Foto, lacrime e "vaffa" scherzosi con Salvini. La vita da grande vecchio del Senatúr

Uno scatto al buio per i giornalisti. Berlusconi e Salvini: "Guarisci presto"

È da quell'11 marzo del 2004 in cui l'ictus lo colpì e l'affondò, in un lento recupero durato un anno prima del timido ritorno alla vita pubblica, da allora Umberto Bossi è diventato più buono, o almeno più facile alle lacrime. L'ultima volta gli hanno inumidito il volto, increspato da una vita stravissuta, nell'aula dei gruppi parlamentari a Montecitorio, con i deputati e senatori, tutti con la spilletta di Alberto da Giussano sul bavero della giacca. Il guerriero simbolo degli esordi che a un certo punto in molti hanno temuto che il nuovo Salvini premier volesse rottamare.

E invece no. Ecco il segretario della Lega riconoscere pubblicamente che «se non ci fosse stato lui, Umberto Bossi, stasera io e tutti voi non staremmo qui a festeggiare la vittoria in Abruzzo e gli straordinari risultati finora ottenuti». È a questo punto che l'Umbert, il capo, il Senatùr, come continuano a chiamarlo i leghisti, si è commosso fino alle lacrime. Prima c'era stato un momento dedicato alle risate. «Quanto mi mancano i tuoi vaffa...» aveva detto Salvini a colui che è stato un po' il suo padre e il suo padrone, ai tempi di Radio Padania, e poi quando il cerchio magico del leone ferito, dopo la malattia, aveva rispedito Salvini in consiglio comunale, a Milano. Tutto daccapo. Correva sempre l'anno 2004.
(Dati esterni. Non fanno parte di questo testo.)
-- ==== Sys2Proof/Tests/Slice0.lean ====
section
/-! SUPPORT. Tests: the smoke test of WellFormed, one written-out word per command, single steps with the spec's own expected
values (spec 95), and for every statement with hypotheses a concrete case that meets them. -/

namespace Sys2Proof.Tests

-- One theorem is checked after the other: the kernel evaluations below would each hold a thread of their own.
set_option Elab.async false

open Sys2Proof Sys2Proof.Machine

/-! ### Helpers -/

/-- The state a step answers. -/
def nextOf : Outcome → Option State
  | .next t => some t
  | _ => none

/-- What a step gives back to the host. -/
def outOf (o : Outcome) : Option Output := (nextOf o).bind (·.output)

/-- The packer after a step. -/
def packerOf (o : Outcome) : Option (Memory × Nat × Nat) :=
  (nextOf o).map fun t => (t.pbuf, t.pcur.byte, t.pcur.off.val)

/-- The unpacker's cursor after a step. -/
def ucurOf (o : Outcome) : Option (Nat × Nat) := (nextOf o).map fun t => (t.ucur.byte, t.ucur.off.val)

/-- STATUS after a step. -/
def statusOf (o : Outcome) : Option Byte := (nextOf o).map (·.status)

/-- Reset with a capacity, the packer holding `buf` with cursor `(b, o)`. -/
def packing (cap : Option Nat) (buf : Memory) (b : Nat) (o : Fin 8) : State :=
  { State.resetWith { bufBytes := cap } with pbuf := buf, pcur := { byte := b, off := o } }

/-- Reset, the unpacker holding `buf` with cursor `(b, o)`. -/
def unpacking (buf : Memory) (b : Nat) (o : Fin 8) : State :=
  { State.reset with ubuf := buf, ucur := { byte := b, off := o } }

/-- `ok(res)` as an output. -/
def okOut (res : Byte) : Option Output := some (.response (.ok res))

/-- `fault(code)` as an output. -/
def faultOut (code : BitVec 3) : Option Output := some (.response (.fault code))

/-! ### WellFormed: an ill-formed term for each check (R85, R86), and legal ones at the edge of their range (95 §2.8) -/

theorem test_wellformed_refuses_unassigned : ({ op := 0xC, arg := 0x00 } : Command).wellFormed = false := by decide
theorem test_wellformed_refuses_reserved :
    ([{ op := 0x0, arg := 0x01 }, { op := 0x2, arg := 0x10 }, { op := 0x3, arg := 0x80 }, { op := 0x4, arg := 0x08 },
      { op := 0x5, arg := 0x80 }, { op := 0x6, arg := 0x80 }, { op := 0x7, arg := 0x01 }, { op := 0x9, arg := 0x01 },
      { op := 0xA, arg := 0x01 }, { op := 0xB, arg := 0x01 }] : List Command).all (! ·.wellFormed) = true := by decide
theorem test_wellformed_accepts_edges :
    ([{ op := 0x1, arg := 0xFF }, { op := 0x2, arg := 0x0F }, { op := 0x3, arg := 0x7F }, { op := 0x4, arg := 0x07 },
      { op := 0x6, arg := 0x7F }, { op := 0x8, arg := 0xFF }, { op := 0xB, arg := 0x00 }] : List Command).all
      (·.wellFormed) = true := by decide

/-! ### Decoding: one word per command, written out from R80 and R82 -/

theorem test_decode_init : decode 0b0000_00000000 = .command .init := by decide
theorem test_decode_par : decode 0b0001_00001011 = .command (.par 0x0B) := by decide
theorem test_decode_enc : decode 0b0010_00001010 = .command (.enc 0xA) := by decide
theorem test_decode_syn : decode 0b0011_00100111 = .command (.syn 0x27) := by decide
theorem test_decode_err : decode 0b0100_00000110 = .command (.err 6) := by decide
theorem test_decode_dec : decode 0b0101_00100111 = .command (.dec 0x27) := by decide
theorem test_decode_put : decode 0b0110_01011010 = .command (.put 0x5A) := by decide
theorem test_decode_get : decode 0b0111_00000000 = .command .get := by decide
theorem test_decode_encb : decode 0b1000_10100101 = .command (.encb 0xA5) := by decide
theorem test_decode_decb : decode 0b1001_00000000 = .command .decb := by decide
theorem test_decode_pclr : decode 0b1010_00000000 = .command .pclr := by decide
theorem test_decode_stat : decode 0b1011_00000000 = .command .stat := by decide

/-- R84: the census of the legal words by the opcode table's own sizes. -/
theorem test_table_word : decodeTableWord 16 0x67F = some (.put 0x7F) ∧ decodeTableWord 16 0x680 = none ∧
    decodeTableWord 16 0xC00 = none ∧ decodeTableWord 16 0x1B00 = none := by decide

/-- 95 §2.8: response and STATUS of the decoder's fault vectors, from reset with `HOST_LOAD [FF FF FF FF], (0, 0)`. -/
theorem test_decoder_fault_vectors :
    ([0xC00, 0xCFF, 0xD12, 0xF00].all fun w =>
      let o := issue (.command w) (unpacking [0xFF, 0xFF, 0xFF, 0xFF] 0 0)
      decide (outOf o = faultOut 1 ∧ statusOf o = some 0x17)) = true ∧
    ([0x001, 0x0FF, 0x210, 0x2FF, 0x380, 0x408, 0x580, 0x680, 0x701, 0x901, 0xA01, 0xB01].all fun w =>
      let o := issue (.command w) (unpacking [0xFF, 0xFF, 0xFF, 0xFF] 0 0)
      decide (outOf o = faultOut 2 ∧ statusOf o = some 0x27)) = true := by decide

/-! ### The tables against spec 95 §2 -/

/-- 95 §2.1: the sixteen rows of PAR_ROM, `x = 0` leftmost in each. -/
theorem test_par_rom :
    ((List.range 16).map fun r => (List.range 16).foldl
      (fun acc c => 2 * acc + (parTable.toList.getD (16 * r + c) 0).toNat) 0) =
    [0b0110100110010110, 0b1001011001101001, 0b1001011001101001, 0b0110100110010110,
     0b1001011001101001, 0b0110100110010110, 0b0110100110010110, 0b1001011001101001,
     0b1001011001101001, 0b0110100110010110, 0b0110100110010110, 0b1001011001101001,
     0b0110100110010110, 0b1001011001101001, 0b1001011001101001, 0b0110100110010110] := by decide +kernel

/-- R26, 95 §2.2. -/
theorem test_enc_rom : encTable.toList =
    [0x00, 0x70, 0x4C, 0x3C, 0x2A, 0x5A, 0x66, 0x16, 0x69, 0x19, 0x25, 0x55, 0x43, 0x33, 0x0F, 0x7F] := by
  decide +kernel

/-- 95 §2.3: the eight rows of SYN_ROM, one hexadecimal digit per entry, `c = 0` leftmost. -/
theorem test_syn_rom :
    ((List.range 8).map fun r => (List.range 16).foldl
      (fun acc c => 16 * acc + (synTable.toList.getD (16 * r + c) 0).toNat) 0) =
    [0x0761523443251670, 0x3452610770162543, 0x2543701661073452, 0x1670432552340761,
     0x1670432552340761, 0x2543701661073452, 0x3452610770162543, 0x0761523443251670] := by decide +kernel

/-- 95 §2.5: the eight rows of DEC_ROM, one hexadecimal digit per entry, `c = 0` leftmost. -/
theorem test_dec_rom :
    ((List.range 8).map fun r => (List.range 16).foldl
      (fun acc c => 16 * acc + (decTable.toList.getD (16 * r + c) 0).toNat) 0) =
    [0x000C0A7E094E2EEE, 0x097D7B779959397E, 0x0A4DAA6A48443A4E, 0x1DDD3A7D394D333F,
     0x0CCC2B6C285C222E, 0x1B5CBB7B59552B5F, 0x186C6A668848286F, 0x111D1B6F185F3FFF] := by decide +kernel

/-! ### One step of each command (spec 40 to 43, worked examples; 95 §3) -/

theorem test_init : outOf (exec .init State.reset) = okOut 0x00 := by decide

theorem test_par : [0x00, 0x01, 0x03, 0x07, 0x0B, 0x80, 0xFF].map (fun x => outOf (exec (.par x) State.reset)) =
    [okOut 0, okOut 1, okOut 0, okOut 1, okOut 1, okOut 1, okOut 0] := by decide +kernel

theorem test_enc : [0x0, 0x5, 0xA, 0xF].map (fun n => outOf (exec (.enc n) State.reset)) =
    [okOut 0x00, okOut 0x5A, okOut 0x25, okOut 0x7F] := by decide +kernel

theorem test_syn : [0x00, 0x01, 0x25, 0x27, 0x40, 0x59, 0x7F].map (fun c => outOf (exec (.syn c) State.reset)) =
    [okOut 0, okOut 7, okOut 0, okOut 6, okOut 1, okOut 1, okOut 0] := by decide +kernel

theorem test_err : [0, 1, 2, 3, 4, 5, 6, 7].map (fun s => outOf (exec (.err s) State.reset)) =
    [okOut 0x00, okOut 0x40, okOut 0x20, okOut 0x10, okOut 0x08, okOut 0x04, okOut 0x02, okOut 0x01] := by
  decide +kernel

/-- The last is the double error of R129. -/
theorem test_dec : [0x00, 0x40, 0x25, 0x27, 0x7E, 0x7F, 0x59].map (fun c => outOf (exec (.dec c) State.reset)) =
    [okOut 0x0, okOut 0x0, okOut 0xA, okOut 0xA, okOut 0xF, okOut 0xF, okOut 0x9] := by decide +kernel

/-- 95 §3.1: PUT at the offsets 0, 7, 6, 2, 1, each a single step from the row before. -/
theorem test_put :
    packerOf (exec (.put 0x7F) (packing none [] 0 0)) = some ([0x7F], 0, 7) ∧
    packerOf (exec (.put 0x00) (packing none [0x7F] 0 7)) = some ([0x7F, 0x00], 1, 6) ∧
    packerOf (exec (.put 0x55) (packing none [0x7F, 0x00] 1 6)) = some ([0x7F, 0x40, 0x15], 2, 5) ∧
    packerOf (exec (.put 0x7F) (packing none [0x7F, 0x40, 0x55, 0x15, 0x00, 0x02] 5 2)) =
      some ([0x7F, 0x40, 0x55, 0x15, 0x00, 0xFE, 0x01], 6, 1) ∧
    packerOf (exec (.put 0x33) (packing none [0x7F, 0x40, 0x55, 0x15, 0x00, 0xFE, 0x01] 6 1)) =
      some ([0x7F, 0x40, 0x55, 0x15, 0x00, 0xFE, 0x67], 7, 0) := by decide +kernel

/-- 95 §3.6, steps 3 and 7: at capacity 2 the third word overflows with nothing written, the second fits. -/
theorem test_put_overflow :
    outOf (exec (.put 0x7F) (packing (some 2) [0x96, 0x3F] 1 6)) = faultOut 4 ∧
    packerOf (exec (.put 0x7F) (packing (some 2) [0x96, 0x3F] 1 6)) = some ([0x96, 0x3F], 1, 6) ∧
    packerOf (exec (.put 0x7F) (packing (some 2) [0x7F] 0 7)) = some ([0xFF, 0x3F], 1, 6) := by decide +kernel

/-- 95 §3.2: GET at each offset of `[B7 6D DB]`. -/
theorem test_get :
    ([0, 1, 2, 3, 4, 5, 6, 7] : List (Fin 8)).map (fun o => outOf (exec .get (unpacking [0xB7, 0x6D, 0xDB] 0 o))) =
      [okOut 0x37, okOut 0x5B, okOut 0x6D, okOut 0x36, okOut 0x5B, okOut 0x6D, okOut 0x36, okOut 0x5B] ∧
    ([0, 1, 2, 7] : List (Fin 8)).map (fun o => ucurOf (exec .get (unpacking [0xB7, 0x6D, 0xDB] 0 o))) =
      [some (0, 7), some (1, 0), some (1, 1), some (1, 6)] := by decide +kernel

/-- 95 §3.2: the boundary of the stop rule on `[FF FF]`. -/
theorem test_get_boundary :
    outOf (exec .get (unpacking [0xFF, 0xFF] 1 1)) = okOut 0x7F ∧
    outOf (exec .get (unpacking [0xFF, 0xFF] 1 2)) = faultOut 3 ∧
    ucurOf (exec .get (unpacking [0xFF, 0xFF] 1 2)) = some (1, 2) ∧
    outOf (exec .get (unpacking [0xFF, 0xFF] 5 0)) = faultOut 3 := by decide +kernel

/-- 95 §3.3. -/
theorem test_encb :
    [0x00, 0xFF, 0xA5, 0x0F, 0xF0, 0x01].map (fun b => packerOf (exec (.encb b) State.reset)) =
    [some ([0x00, 0x00], 1, 6), some ([0xFF, 0x3F], 1, 6), some ([0x25, 0x2D], 1, 6), some ([0x80, 0x3F], 1, 6),
     some ([0x7F, 0x00], 1, 6), some ([0x00, 0x38], 1, 6)] := by decide +kernel

/-- 95 §3.6, step 2: no room for both words, nothing written. -/
theorem test_encb_overflow :
    outOf (exec (.encb 0x00) (packing (some 2) [0x96, 0x3F] 1 6)) = faultOut 4 ∧
    packerOf (exec (.encb 0x00) (packing (some 2) [0x96, 0x3F] 1 6)) = some ([0x96, 0x3F], 1, 6) := by decide +kernel

/-- 95 §3.3: intact, one flip, a padding flip, one flip in each word. -/
theorem test_decb :
    [[0x25, 0x2D], [0x27, 0x2D], [0x25, 0x6D], [0x24, 0x0D]].map (fun b => outOf (exec .decb (unpacking b 0 0))) =
      [okOut 0xA5, okOut 0xA5, okOut 0xA5, okOut 0xA5] ∧
    ucurOf (exec .decb (unpacking [0x24, 0x0D] 0 0)) = some (1, 6) := by decide +kernel

/-- 95 §3.2: 14 bits are enough, 13 are not. -/
theorem test_decb_boundary :
    outOf (exec .decb (unpacking [0xFF, 0xFF] 0 2)) = okOut 0xFF ∧
    outOf (exec .decb (unpacking [0xFF, 0xFF] 0 3)) = faultOut 3 ∧
    ucurOf (exec .decb (unpacking [0xFF, 0xFF] 0 3)) = some (0, 3) := by decide +kernel

/-- R148. -/
theorem test_pclr : packerOf (exec .pclr (packing none [0x25, 0x2D] 1 6)) = some ([], 0, 0) := by decide

/-- R149: after reset, and with 16, 9 and 2 bits remaining. -/
theorem test_stat :
    outOf (exec .stat State.reset) = okOut 0x01 ∧
    outOf (exec .stat (unpacking [0x25, 0x2D] 0 0)) = okOut 0x07 ∧
    outOf (exec .stat (unpacking [0x25, 0x2D] 0 7)) = okOut 0x03 ∧
    outOf (exec .stat (unpacking [0x25, 0x2D] 1 6)) = okOut 0x01 := by decide

/-- 95 P4, step 6: the sticky bits of three faults. -/
theorem test_stat_sticky :
    outOf (exec .stat (((State.reset.raise .underflow).raise .operandRange).raise .illegalOp)) = okOut 0x71 ∧
    outOf (exec .stat (State.reset.raise .overflow)) = okOut 0x81 := by decide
«A Umberto auguri di pronta guarigione» dice adesso Salvini. Non stupisce che ieri, poco prima della notizia del malore che ha colpito il leader settantasettenne, Bossi si fosse prodigato ancora una volta in consigli a Matteo, invitandolo a non strafare, a non rompere l'alleanza con Silvio e a non pensare di avere chiuso la tigre in gabbia. «Non sottovalutare Berlusconi - il consiglio - perché Forza Italia ha ancora cose da dire nelle prossime partite politiche. Berlusconi ancora in gioco? Altro che...». Insieme, una rivendicazione dei propri meriti: «Ho lasciato una macchina da guerra e per fortuna la Lega è rimasta una macchina da guerra». Un testamento politico, anche se non sembra ancora tempo.

Al momento pare che Bossi stia meglio. «Siamo sollevati per le sue condizioni di salute, fortunatamente non ha avuto quello che temevamo» ha spiegato Maroni. Era stato lui, tra i fondatori della Lega, a parlare per primo. «Coraggio vecchio leone, siamo tutti con te» aveva twittato. Messa da parte da tempo la notte delle scope che li aveva divisi, ne aveva pian piano riscoperto l'amicizia.

Tra gli auguri di pronta guarigione di Roberto Calderoli («sei un grande guerriero, vincerai») e di Paolo Grimoldi (mai mulà e tegn dur), è arrivato l'incoraggiamento caloroso del leader di Forza Italia, Silvio Berlusconi, davanti agli spettatori di Porta a Porta: «Umberto Bossi è una brava persona, leale, siamo amici e gli voglio bene. Gli mando affettuosi auguri di pronta guarigione» le parole del Cavaliere. Le immagini dei due insieme, dalla canottiera alle barzellette alle dichiarazioni congiunte, hanno costruito un album di storia d'Italia.

Pochi giorni fa, alla Camera, Bossi ha mandato una sua foto che ora fa pensare ai giornalisti con i quali ha sempre più o meno amabilmente chiacchierato: «Dal buio comparve una luce. Buona serata. Umberto».